In terms of tax changes, perhaps the most profound announced so far is in Entrepreneurs’ Relief which reduces the amount of capital gain on the sale of a qualifying business eligible for a lower effective rate of tax from £10m to just £1m.

“This is a steep fall indeed but perhaps the Chancellor considered that those entrepreneurs selling out have done their bit for the economy and country already and don’t need such significant special treatment going forwards.”

On the changes to Entrepreneurs’ Relief, Ed Dwan, head of accountancy firm BDO in the North West, said: “The decision to lower the threshold for entrepreneur’s relief rather than abolish it is a welcome message for the 80% of business owners who will remain unaffected by the change.

“Alongside this came the commitment to continue to invest in ideas by encouraging R&D and green growth.
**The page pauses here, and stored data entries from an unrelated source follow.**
-- ==== Sys2Proof/Laws/Views.lean ====
section
/-! SUPPORT. The derived views of a state, over the updates that leave them alone, and the steps of an
attended block. -/

namespace Sys2Proof.Machine

variable (s : State)

/-! ### Views over the updates that change only the trace, the clocks and the environment -/

@[simp] theorem readOperand_emit (e : Event) : readOperand (emit e s) = readOperand s := rfl
@[simp] theorem readOperand_emitAll (es : List Event) :
    readOperand (emitAll es s) = readOperand s := rfl
@[simp] theorem readOperand_wait : readOperand (wait s) = readOperand s := rfl
@[simp] theorem readOperand_advanceInputs : readOperand (advanceInputs s) = readOperand s := rfl

@[simp] theorem writeOperand_emit (e : Event) : writeOperand (emit e s) = writeOperand s := rfl
@[simp] theorem writeOperand_emitAll (es : List Event) :
    writeOperand (emitAll es s) = writeOperand s := rfl
@[simp] theorem writeOperand_wait : writeOperand (wait s) = writeOperand s := rfl
@[simp] theorem writeOperand_advanceInputs : writeOperand (advanceInputs s) = writeOperand s := rfl

@[simp] theorem rangeLeft_emit (e : Event) : rangeLeft (emit e s) = rangeLeft s := rfl
@[simp] theorem rangeLeft_emitAll (es : List Event) : rangeLeft (emitAll es s) = rangeLeft s := rfl
@[simp] theorem rangeLeft_wait : rangeLeft (wait s) = rangeLeft s := rfl
@[simp] theorem rangeLeft_advanceInputs : rangeLeft (advanceInputs s) = rangeLeft s := rfl

@[simp] theorem atRead_emit (e : Event) : atRead (emit e s) = atRead s := rfl
@[simp] theorem atRead_emitAll (es : List Event) : atRead (emitAll es s) = atRead s := rfl
@[simp] theorem atRead_wait : atRead (wait s) = atRead s := rfl
@[simp] theorem atRead_advanceInputs : atRead (advanceInputs s) = atRead s := rfl

@[simp] theorem sampledByte_advanceInputs : sampledByte (advanceInputs s) = sampledByte s := by
  simp [sampledByte, Env.busByte]

/-! ### The sampled byte -/

/-- The byte a sample sees is that of the trace's own description of it (R26). -/
theorem busByte_eq_byteAt (e : Env) (a : Word16) :
    e.busByte a = byteAt e.cart.cells e.cart.bankReg e.draws a := rfl

/-- A location whose byte is known is sampled as that byte, whatever was drawn before. -/
theorem busByte_known {e : Env} {a : Word16} {v : Byte} (h : e.cart.knownByte a = some v) :
    e.busByte a = v := by
  simp [Env.busByte, h]

/-! ### The cartridge's side of a mode change -/

/-- What a mode change can do to the cartridge (log 5): nothing, or its bank register takes the data. -/
theorem onMode_cases (c : Cart) (m : Mode) (a : Word16) (d : Dir) (v : Byte) :
    (m = .write ∧ d = .output ∧ a = bankSelectAddr ∧ c.onMode m a d v = { c with bankReg := v }) ∨
    c.onMode m a d v = c := by
  unfold Cart.onMode
  cases m <;> cases d <;> simp
  by_cases h : a = bankSelectAddr <;> simp [h]

@[simp] theorem onMode_cells (c : Cart) (m : Mode) (a : Word16) (d : Dir) (v : Byte) :
    (c.onMode m a d v).cells = c.cells := by
  rcases onMode_cases c m a d v with ⟨_, _, _, h⟩ | h <;> rw [h]

/-! ### An attended block -/

variable {s} {t : State}

/-- A command byte on offer to an idle, attended block is taken (R180). -/
theorem step_attended_take {c : Byte} (ha : s.attended) (hd : s.dstate = .idle)
    (hc : s.env.rx.head? = some c) : step s = exec (decodeByte c) (takeByte c s) := by
  rw [step_take (c := c) (by rw [ha.1]) hd (by simp [Env.offered, ha.1, hc]), advanceInputs_attended s ha]

/-- An attended block that executes with no byte waiting takes the sequencer's edge. -/
theorem step_attended_run (ha : s.attended) (hd : s.dstate = .executing) (hv : s.rspValid = false) :
    step s = runEdge s := by
  rw [step_run (by rw [ha.1]) hd hv, advanceInputs_attended s ha]

/-- An attended block sends a waiting byte at once (R182). -/
theorem step_attended_send (ha : s.attended) (hd : s.dstate = .executing) (hv : s.rspValid = true) :
    step s = .next (byteTaken s) := by
  rw [step_sendRsp (by rw [ha.1]) hd hv (by rw [ha.1]), advanceInputs_attended s ha]

/-- Reaching a state composes. -/
theorem Reaches.trans {u : State} (h : Reaches s t) (h' : Reaches t u) : Reaches s u := by
  obtain ⟨j, hj⟩ := h
  obtain ⟨k, hk⟩ := h'
  exact ⟨j + k, runSteps_add j k hj hk⟩

/-- One step reaches its next state. -/
theorem Reaches.of_step (h : step s = .next t) : Reaches s t :=
  ⟨1, by rw [runSteps_succ 0 h]; rfl⟩

/-! ### The input schedule -/

@[simp] theorem advanceBy_zero (e : Env) : e.advanceBy 0 = e := rfl
@[simp] theorem advanceBy_succ (k : Nat) (e : Env) :
    e.advanceBy (k + 1) = e.advance.advanceBy k := rfl

/-- The last of some edges of a schedule is one more edge. -/
theorem advance_advanceBy (k : Nat) (e : Env) : (e.advanceBy k).advance = e.advanceBy (k + 1) := by
  induction k generalizing e with
  | zero => rfl
  | succ k ih => exact ih e.advance

@[simp] theorem advanceBy_rx (k : Nat) (e : Env) : (e.advanceBy k).rx = e.rx := by
  induction k generalizing e with
  | zero => rfl
  | succ k ih => simp [ih]

@[simp] theorem advanceBy_cart (k : Nat) (e : Env) : (e.advanceBy k).cart = e.cart := by
  induction k generalizing e with
  | zero => rfl
  | succ k ih => simp [ih]

@[simp] theorem advanceBy_draws (k : Nat) (e : Env) : (e.advanceBy k).draws = e.draws := by
  induction k generalizing e with
  | zero => rfl
  | succ k ih => simp [ih]

/-! ### The reads of consecutive addresses -/

@[simp] theorem readsOf_nil (a : Word16) : readsOf a [] = [] := rfl
@[simp] theorem readsOf_cons (a : Word16) (v : Byte) (rest : List Byte) :
    readsOf a (v :: rest) = sentEvents a v ++ readsOf (a + 1#16) rest := rfl

/-- One more read after some is at the next address. -/
theorem readsOf_concat (v : Byte) (bytes : List Byte) (a : Word16) :
    readsOf a (bytes ++ [v]) =
      readsOf a bytes ++ sentEvents (a + BitVec.ofNat 16 bytes.length) v := by
  induction bytes generalizing a with
  | nil => simp
  | cons x rest ih =>
    have h : a + 1#16 + BitVec.ofNat 16 rest.length = a + BitVec.ofNat 16 (rest.length + 1) := by
      rw [BitVec.add_assoc, Nat.add_comm, BitVec.ofNat_add]
    simp [ih, h]

/-- The reads that sample what the cartridge shows are those of its bytes. -/
theorem rangeEvents_eq_readsOf (cells : Memory) (b : Byte) (d : Nat) (first : Word16) (n : Nat) :
    rangeEvents cells b d first n = readsOf first (rangeBytes cells b d first n) := by
  unfold rangeEvents rangeBytes
  induction n with
  | zero => rfl
  | succ n ih =>
    rw [List.range_succ, List.flatMap_append, List.map_append, ih, List.map_singleton, readsOf_concat]
    simp

/-! ### The response stream -/

/-- The response bytes of two traces in a row. -/
theorem responseBytes_append (t u : List Event) :
    responseBytes (t ++ u) = responseBytes t ++ responseBytes u := by
  induction t with
  | nil => rfl
  | cons e rest ih => cases e <;> simp [responseBytes, ih]

end Sys2Proof.Machine
end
With a heritage of innovation, ingenuity and entrepreneurial spirit, the North West is well placed to go for growth.

Ed Dwan, partner and head of the North West at BDO

 

Today’s Budget made an encouraging start towards the Government promise of ‘levelling up’. Significant pledges were made around infrastructure investment, enhanced devolution and investment in education across the regions.

But while some specific projects were highlighted, it is not clear yet which towns and cities will be the tangible winners – or otherwise – of these spending announcements.

Sean Keyes, managing director of Liverpool-based civil engineering specialist Sutcliffe, welcomed extra cash for infrastructure and social housing. He said: “From a social housing point of view, the more money being spent on social housing improves the quality of life for the population and will increase job prospects within the construction industry.

“Likewise, I welcome investment in infrastructure as this can only be a good thing for businesses, jobs and the construction industry as a whole – especially during these uncertain times.

The UK needs this commitment to generate wealth, although it may take some time for it to trickle through the economy. For the city region, HS2 must remain a priority and equally we must also have improved links from west to east, connecting Liverpool to the likes of Hull and Newcastle.”

Sean Keyes, managing director of civil engineering firm Sutcliffe

 

Kevin Ross, director and head of property at Merseyside law firm, Brown Turner Ross, said: “As expected the Chancellor included measures to support the public health response to Coronavirus, which included a 100% reduction in rates for retail, leisure and hospitality businesses with a rateable value below £51,000 and a £3,000 cash grant for some small businesses. 

“As a small business owner, the prospect of temporarily losing workforce due to Coronavirus has been a concern for Brown Turner Ross and for many of our clients, I was relieved to see statutory sick pay measures announced to support businesses and employees.

“This is particularly important as we need to ensure our citizens are supported and the country continues to run whilst we battle the outbreak.”

Roland Hutchins, corporate partner at law firm Weightmans in Liverpool, said: “A new devolution deal for metro mayors and a £5bn broadband announcement for hard-to-reach places are evidence the Government is putting its money where its mouth is in a budget that had to quickly respond to the challenges posed by the spread of coronavirus.”

“Improved connectivity is at the top of Liverpool’s business agenda and any step to make it easier for firms to do business across the UK and globally must be welcomed. The challenge will be delivering what’s been coined as the biggest level of infrastructure spend in half a century quickly.”